I hope my question makes sense.

Thanks!

Hello @flarierza!

We’re using Logrange for our logging facilities. Logs from all containers are collected by the “collector” pods runnings on all nodes as a part of a daemon set and forwarded to the “aggregator” so by default the logs never leave the cluster and accumulate on the node the aggregator is running on. When you’re viewing the logs in the dashboard, it retrieves them via API from another service which retrieves them from the logrange aggregator.

For the forwarding, it is done by the “forwarder” pod which is currently a deployment with 1 replica.
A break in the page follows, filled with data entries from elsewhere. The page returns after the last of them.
/-! ### Lambdas and combinations on codes (R234, R240, R241, R245) -/

/-- A code with the flags set while it was formed, and those of them that are enabled. -/
structure Comb where
  code : Nat
  fl : BitVec 7 := 0
  en : BitVec 7 := 0
  deriving DecidableEq, Repr

/-- A block on one element. -/
def lamOne (b : LamEntry) (fmt : W64) (w : Nat) (ks : List W64) (ins : List Nat) : Comb :=
  let r := lamRun b fmt 1 w (ins.map (fun v => BitVec.ofNat 384 v)) ks
  { code := elem r.img w 0, fl := r.lf.extractLsb' 0 7, en := r.fl }

/-- The index of an element in a type, with the flags of its rounding (R86, R240). -/
def indexIn (fmt : W64) (t : ElemType) (e : Nat) : Res :=
  if t.isFloat then roundFin { nsat := fmt.getLsbD 13, ftz := fmt.getLsbD 14 } t false e 0 else { code := e % 2 ^ t.width }

/-- The identity of an operator form's sum, maximum or minimum (R221, R241). -/
def FormRun.opIdentity (f : FormRun) : Nat :=
  match f.oper with
  | 0 | 1 => 0
  | o =>
    let mx := o == 2
    if f.ty.isFloat then fcode f.ty mx (finf f.ty)
    else icode f.ty (if mx then (irange f.ty).1 else (irange f.ty).2)

/-- An operator on two codes (R241). -/
def FormRun.opPair (f : FormRun) (a b : Nat) : Res :=
  match f.oper with
  | 1 => { code := (a + b) % 2 ^ f.w }
  | o =>
    let mx := o == 2
    if f.ty.isFloat then fMinMax mx f.ty a b
    else
      let x := (decodeI f.ty a).1
      let y := (decodeI f.ty b).1
      { code := if (if mx then x < y else y < x) then b else a }

/-- A code as a term of an operator: subnormal operands of a maximum or minimum are flushed (R189). -/
def FormRun.opTerm (f : FormRun) (c : Nat) : Nat :=
  if f.ty.isFloat && f.oper != 0 then flushCode (envOf f.fmt 0) f.ty c else c

/-- The result that an operator's combined code gives (R241). -/
def FormRun.opEnd (f : FormRun) (c : Comb) : Comb :=
  if f.ty.isFloat && f.oper != 0 then
    let r := canonRes f.ty c.code
    { code := r.code, fl := c.fl ||| r.fl, en := c.en ||| enabledFl (fmtTE f.fmt) r.fl }
  else c

/-- ⊕ of a form, with the flags of both operands kept. -/
def State.combine (s : State) (f : FormRun) (a b : Comb) : Comb :=
  let r : Comb :=
    if f.isOp then
      let x := f.opPair a.code b.code
      { code := x.code, fl := x.fl, en := enabledFl (fmtTE f.fmt) x.fl }
    else lamOne (s.lam f.lf.lb.toNat) f.fmt f.w f.k [a.code, b.code, 0, 0]
  { r with fl := r.fl ||| a.fl ||| b.fl, en := r.en ||| a.en ||| b.en }

/-- How a combination is ordered (R245). -/
inductive FormOrder where
  | ordered | tree | relaxed (idem : Bool)
  deriving DecidableEq, Repr

/-- The order of a reduction (R245): the attributes `ASSOC`, `COMM`, `IDEM`, `IDV` are bits 0 to 3. -/
def State.formOrder (s : State) (f : FormRun) : FormOrder :=
  let b := s.lam f.lf.lb.toNat
  if f.isOp then .tree
  else if !b.attr.getLsbD 0 then .ordered
  else if b.attr.getLsbD 1 && !b.satw && !f.fmt.getLsbD 15 then .relaxed (b.attr.getLsbD 2)
  else .tree

/-- Nodes, newest first, with the flags set while they were formed. -/
structure Nodes where
  l : List FormNode
  fl : BitVec 7 := 0
  en : BitVec 7 := 0
  deriving DecidableEq, Repr

/-- Two nodes made one. -/
def State.nodeJoin (s : State) (f : FormRun) (a b : FormNode) : FormNode × BitVec 7 × BitVec 7 :=
  let r := s.combine f { code := a.code.toNat } { code := b.code.toNat }
  ({ first := min a.first b.first, count := a.count + b.count, code := BitVec.ofNat 32 r.code }, r.fl, r.en)

/-- A node put in its place among nodes listed by falling first element. -/
def nodeInsert (l : List FormNode) (b : FormNode) : List FormNode :=
  match l with
  | [] => [b]
  | a :: r => if a.first ≤ b.first then b :: a :: r else a :: nodeInsert r b

/-- Whether two nodes are the children of one node of the form's order, by the elements that they cover (R81, R245, R249): in order, the fold of
all elements before a leaf with that leaf; in the canonical tree, a full left child with all that is left of its parent. -/
def FormRun.siblings (f : FormRun) (o : FormOrder) (a b : FormNode) : Bool :=
  a.first + a.count == b.first &&
  (match o with
   | .ordered => a.first == 0 && b.count == 1
   | _ => a.count == 2 ^ Nat.log2 a.count && a.first % (2 * a.count) == 0 && b.first + b.count == min (a.first + 2 * a.count) f.n)

/-- The first two neighbours, from the last elements down, that are the children of one node combined to it, with its flags. -/
def State.nodePass (s : State) (f : FormRun) (o : FormOrder) : List FormNode → Option (List FormNode × BitVec 7 × BitVec 7)
  | b :: a :: r =>
    if f.siblings o a b then
      let n := s.nodeJoin f a b
      some (n.1 :: r, n.2)
    else (s.nodePass f o (a :: r)).map (fun x => (b :: x.1, x.2))
  | _ => none

/-- Every node formed whose children are both complete (R249); the fuel bounds how many. -/
def State.nodeFold (s : State) (f : FormRun) (o : FormOrder) : Nat → Nodes → Nodes
  | 0, x => x
  | k + 1, x => match s.nodePass f o x.l with
    | some y => s.nodeFold f o k { l := y.1, fl := x.fl ||| y.2.1, en := x.en ||| y.2.2 }
    | none => x

/-- A leaf joins the nodes; in a relaxed order it is combined later, by free choices. -/
def State.nodeLeaf (s : State) (f : FormRun) (o : FormOrder) (x : Nodes) (e code : Nat) : Nodes :=
  let b : FormNode := { first := e, count := 1, code := BitVec.ofNat 32 code }
  match o with
  | .relaxed _ => { x with l := b :: x.l }
  | _ => s.nodeFold f o (x.l.length + 1) { x with l := nodeInsert x.l b }

/-- Arbitrary pairs of nodes combined until `keep` are left (R245). The choices are free. -/
def State.nodeRelax (s : State) (f : FormRun) (choice : Nat → Nat) (keep : Nat) : Nat → Nodes → Nodes
  | 0, x => x
  | k + 1, x =>
    let n := x.l.length
    if n ≤ keep ∨ n ≤ 1 then x
    else
      let c := choice k
      let i := c % n
      let j := (i + 1 + c / n % (n - 1)) % n
      match x.l[i]?, x.l[j]? with
      | some a, some b =>
        let r := s.nodeJoin f a b
        let rest := (x.l.zipIdx.filter (fun p => p.2 != i && p.2 != j)).map (fun p => p.1)
        s.nodeRelax f choice keep k { l := r.1 :: rest, fl := x.fl ||| r.2.1, en := x.en ||| r.2.2 }
      | _, _ => x

/-- Nodes with further copies of arbitrary ones: under an idempotent block a term may be a leaf of the tree more than once (R245). -/
def Nodes.copies (x : Nodes) (choice : Nat → Nat) (n : Nat) : Nodes :=
  { x with l := x.l ++ (List.range n).filterMap (fun k => x.l[choice k % x.l.length]?) }

/-- The pending nodes of a form before the leaves of an element group join them: of a relaxed order, arbitrary pairs have been combined until a free
number of nodes is left, so that the combine unit holds at most 64 with the leaves (R249). -/
def State.nodesFor (s : State) (f : FormRun) (leaves : Nat) : Nodes :=
  let x : Nodes := { l := f.nodes.foldl nodeInsert [] }
  match s.formOrder f with
  | .relaxed _ => s.nodeRelax f (fun k => Config.treeChoice s.fresh (k + 1)) (1 + Config.treeChoice s.fresh 0 % (64 - leaves)) x.l.length x
  | _ => x

/-- The nodes of a form reduced to one: in its order, or by free choices. -/
def State.nodesEnd (s : State) (f : FormRun) : Nodes × State :=
  let x : Nodes := { l := f.nodes.foldl nodeInsert [] }
  match s.formOrder f with
  | .relaxed idem =>
    let x := if idem then x.copies (fun k => Config.treeChoice s.fresh (2 * k + 2)) (Config.treeChoice s.fresh 0) else x
    (s.nodeRelax f (fun k => Config.treeChoice s.fresh (2 * k + 1)) 1 x.l.length x, { s with fresh := s.fresh + 1 })
  | o => (s.nodeFold f o x.l.length x, s)

/-! ### Anchored sums (R83, R251, R361, R365) -/

/-- The code of R361 of one term. -/
def anchCode (t : ElemType) (c : Nat) : BitVec 16 :=
  let v := decodeRaw t c
  let ex := match v with
    | .fin _ 0 _ => 0
    | .fin _ m e => (expOf m e + 150).toNat
    | _ => 0
  BitVec.ofNat 16 (packFields [(15, b2n v.isSig), (14, b2n v.isNaN), (13, b2n (v.isInf && !v.neg?)), (12, b2n (v.isInf && v.neg?)),
    (11, b2n !(v.isZero && v.neg?)), (0, ex)])

/-- Codes combined: the OR of the special bits, the maximum of the exponents (R361). -/
def anchJoin (a b : BitVec 16) : BitVec 16 :=
  ((a ||| b) &&& 0xFE00) ||| BitVec.ofNat 16 (max (a.toNat % 512) (b.toNat % 512))

/-- Whether a code decides the sum by itself: a NaN, an infinity, or zeros only. -/
def anchDecided (c : BitVec 16) : Bool := c.getLsbD 14 || c.getLsbD 13 || c.getLsbD 12 || c.toNat % 512 == 0

/-- The anchored sum of terms with a code, whose grid sum at exponent `emax` is given (R83). -/
def anchEnd (c : BitVec 16) (emax acc : Int) (inexact : Bool) : Res :=
  if c.getLsbD 14 then { code := canonNaN .f32, fl := if c.getLsbD 15 then flNV else 0 }
  else if c.getLsbD 13 && c.getLsbD 12 then { code := canonNaN .f32, fl := flNV }
  else if c.getLsbD 13 || c.getLsbD 12 then { code := fcode .f32 (c.getLsbD 12) (finf .f32) }
  else if c.toNat % 512 = 0 then { code := fcode .f32 (!c.getLsbD 11) 0 }
  else anchoredEnd acc emax inexact

/-- The common exponent that a code gives. -/
def anchEmax (c : BitVec 16) : Int := (c.toNat % 512 : Nat) - 150

/-- A term on the grid of a code, and whether its rounding is inexact. -/
def anchTerm (c : BitVec 16) (t : ElemType) (code : Nat) : Int × Bool := gridTerm (anchEmax c) (decodeRaw t code)

/-! ### An element group (R240-R244, R249) -/

/-- What an element group does: outputs, the flags of its lanes, the enabled ones and their elements; flags of the combine
unit. -/
structure GroupOut where
  vals : List (Nat × Nat) := []
  lf : BitVec 32 := 0
  en : BitVec 7 := 0
  xm : MImg := 0
  cfl : BitVec 7 := 0
  cen : BitVec 7 := 0
  deriving DecidableEq, Repr

/-- The flags of an element of a group at a width. -/
def GroupOut.elem (o : GroupOut) (w i : Nat) (c : Comb) : GroupOut :=
  { o with lf := o.lf ||| (c.fl.setWidth 32 <<< (8 * (i / perLane w))), en := o.en ||| c.en,
           xm := if c.en = 0 then o.xm else o.xm ||| ((1 : MImg) <<< maskPos w i) }

/-- The flags of the combine unit. -/
def GroupOut.comb (o : GroupOut) (fl en : BitVec 7) : GroupOut := { o with cfl := o.cfl ||| fl, cen := o.cen ||| en }

/-- Flags of a rounding of the combine unit under the form's trap enables. -/
def GroupOut.res (o : GroupOut) (f : FormRun) (fl : BitVec 7) : GroupOut := o.comb fl (enabledFl (fmtTE f.fmt) fl)

/-- Elements mapped by a block, each from its inputs; with `idx` the second input is the element's index (R240, R244). -/
def State.formMap (s : State) (f : FormRun) (b : Nat) (idx : Bool) (l : List (Nat × List Nat)) : GroupOut :=
  l.foldl (fun o p =>
    let i := indexIn f.fmt f.ty p.1
    let r := lamOne (s.lam b) f.fmt f.w f.k (if idx then [p.2.headD 0, i.code, 0, 0] else p.2)
    let r := if idx then { r with fl := r.fl ||| i.fl, en := r.en ||| enabledFl (fmtTE f.fmt) i.fl } else r
    let o := o.elem f.w (p.1 % f.size) r
    { o with vals := o.vals ++ [(p.1, r.code)] }) {}

/-- The terms of a reduction or scan: the elements, mapped by the inner block of a nested form (R246). -/
def State.formTerms (s : State) (f : FormRun) (l : List (Nat × List Nat)) : GroupOut :=
  if f.lf.ne then s.formMap f f.lf.li.toNat false (l.map (fun p => (p.1, [p.2.headD 0, 0, 0, 0])))
  else { vals := l.map (fun p => (p.1, p.2.headD 0)) }

/-- A term of a scan or reduction's later pass, kept from its first. -/
def FormRun.kept (f : FormRun) (e : Nat) : Nat := (f.buf.getD e 0).toNat

/-- The outputs of a scan with an operator or lambda over an element group, and its new carry (R242, R253): `id` is the
identity. The last value of an exclusive scan, which is no output, is formed and sets its flags too (DESIGN CHOICE, log 107). -/
def State.formScan (s : State) (f : FormRun) (id : Nat) (xs : List (Nat × Nat)) (o : GroupOut) : GroupOut × Option (BitVec 32) :=
  let carry : Option Comb := f.carry.map (fun c => { code := c.toNat })
  let join := fun (a : Option Comb) (b : Comb) => match a with | some a => s.combine f a b | none => b
  let term := fun (p : Nat × Nat) => ({ code := if f.isOp then f.opTerm p.2 else p.2 } : Comb)
  let tree := !f.isOp && (s.lam f.lf.lb.toNat).attr.getLsbD 0
  let ys : List Comb :=
    if tree then (List.range xs.length).map (fun i => match treeSum (s.combine f) 16 ((xs.take (i + 1)).map term) with
      | some t => join carry t
      | none => { code := 0 })
    else (xs.foldl (fun (acc : List Comb × Option Comb) p =>
      let y := join (acc.2.map (fun c => { c with fl := 0, en := 0 })) (term p)
      (acc.1 ++ [y], some y)) ([], carry)).1
  let outs : List (Option Comb) := if f.excl then (carry :: ys.map some).take xs.length else ys.map some
  let o := ys.foldl (fun o y => o.comb y.fl y.en) o
  let fin := outs.map (fun y => match y with
    | some y => if f.isOp then f.opEnd { y with fl := 0, en := 0 } else y
    | none => { code := id })
  let o := if f.isOp then fin.foldl (fun o y => o.comb y.fl y.en) o else o
  ({ o with vals := (xs.zip fin).map (fun p => (p.1.1, p.2.code)) },
   match ys.getLast? with | some y => some (BitVec.ofNat 32 y.code) | none => f.carry)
It is configured to be scheduled on master nodes so I would whitelist all your masters in the one the forwarder is running on crashes and the pod gets rescheduled.

Hope this helps!

Thanks,
Roman

1 Like

Hello @r0mant !

Thanks for your reply! That definitely helps and explains the overall solution of how logging works. However, I do want to clarify some details:

  • Double checking the forwarder and collector names are correct, and not the other way around? I’m checking on my configuration and it has a forwarder pod on every node, but the collector pod is on the master only. So it sounds like what you have explained, except the names are flipped. Additionally, after I configure the remote logging server with gravity resource create <log-forwarder.yaml> I can see the configuration appear in my collector pod. So for some reason the names are flipped in my configuration. But that’s not important.

  • Using your terminology, the collector pod will collect local pod logs, and forward it to the logrange aggregator. Can you elaborate on what is the aggregator? Is it a service running in the planet container on the master node? So if I had 2 worker nodes and 1 master node, the 2 collector pods on worker1 and worker2 would forward logs to the logrange aggregator service on the master node?

  • For the forwarding to a remote logging server, you say the forwarder pod running on the master sends it. But where does the forwarder pod get the logs? Does the forwarder pod pull the logs from the logrange aggregator service and then send it to the remote logging server?

Thanks for your help!

We’ve actually migrated to Logrange-based logging stack only recently (starting from 6.0 IIRC), before that we were using rsyslog-based logging app, so that might be the reason for the confusion. Which gravity version are you currently on?

Hey,

Gravity version is 5.5.12.
So I guess it’s on the old system.

I see 1 log-collector pod on the master only and 1 log-forwarder pod on each node.

Hi @flarierza! Sorry this keeps slipping through the cracks.

Yeah, logrange support was added in 6.x so the version you’re using still has the rsyslog-based collector/forwarder we used before. In this case, you’re correct that the terminology is sort of reversed: the “collector” is the one receiving logs from “forwarders” running on all nodes.

Let me know if you have other questions.

Thanks,
Roman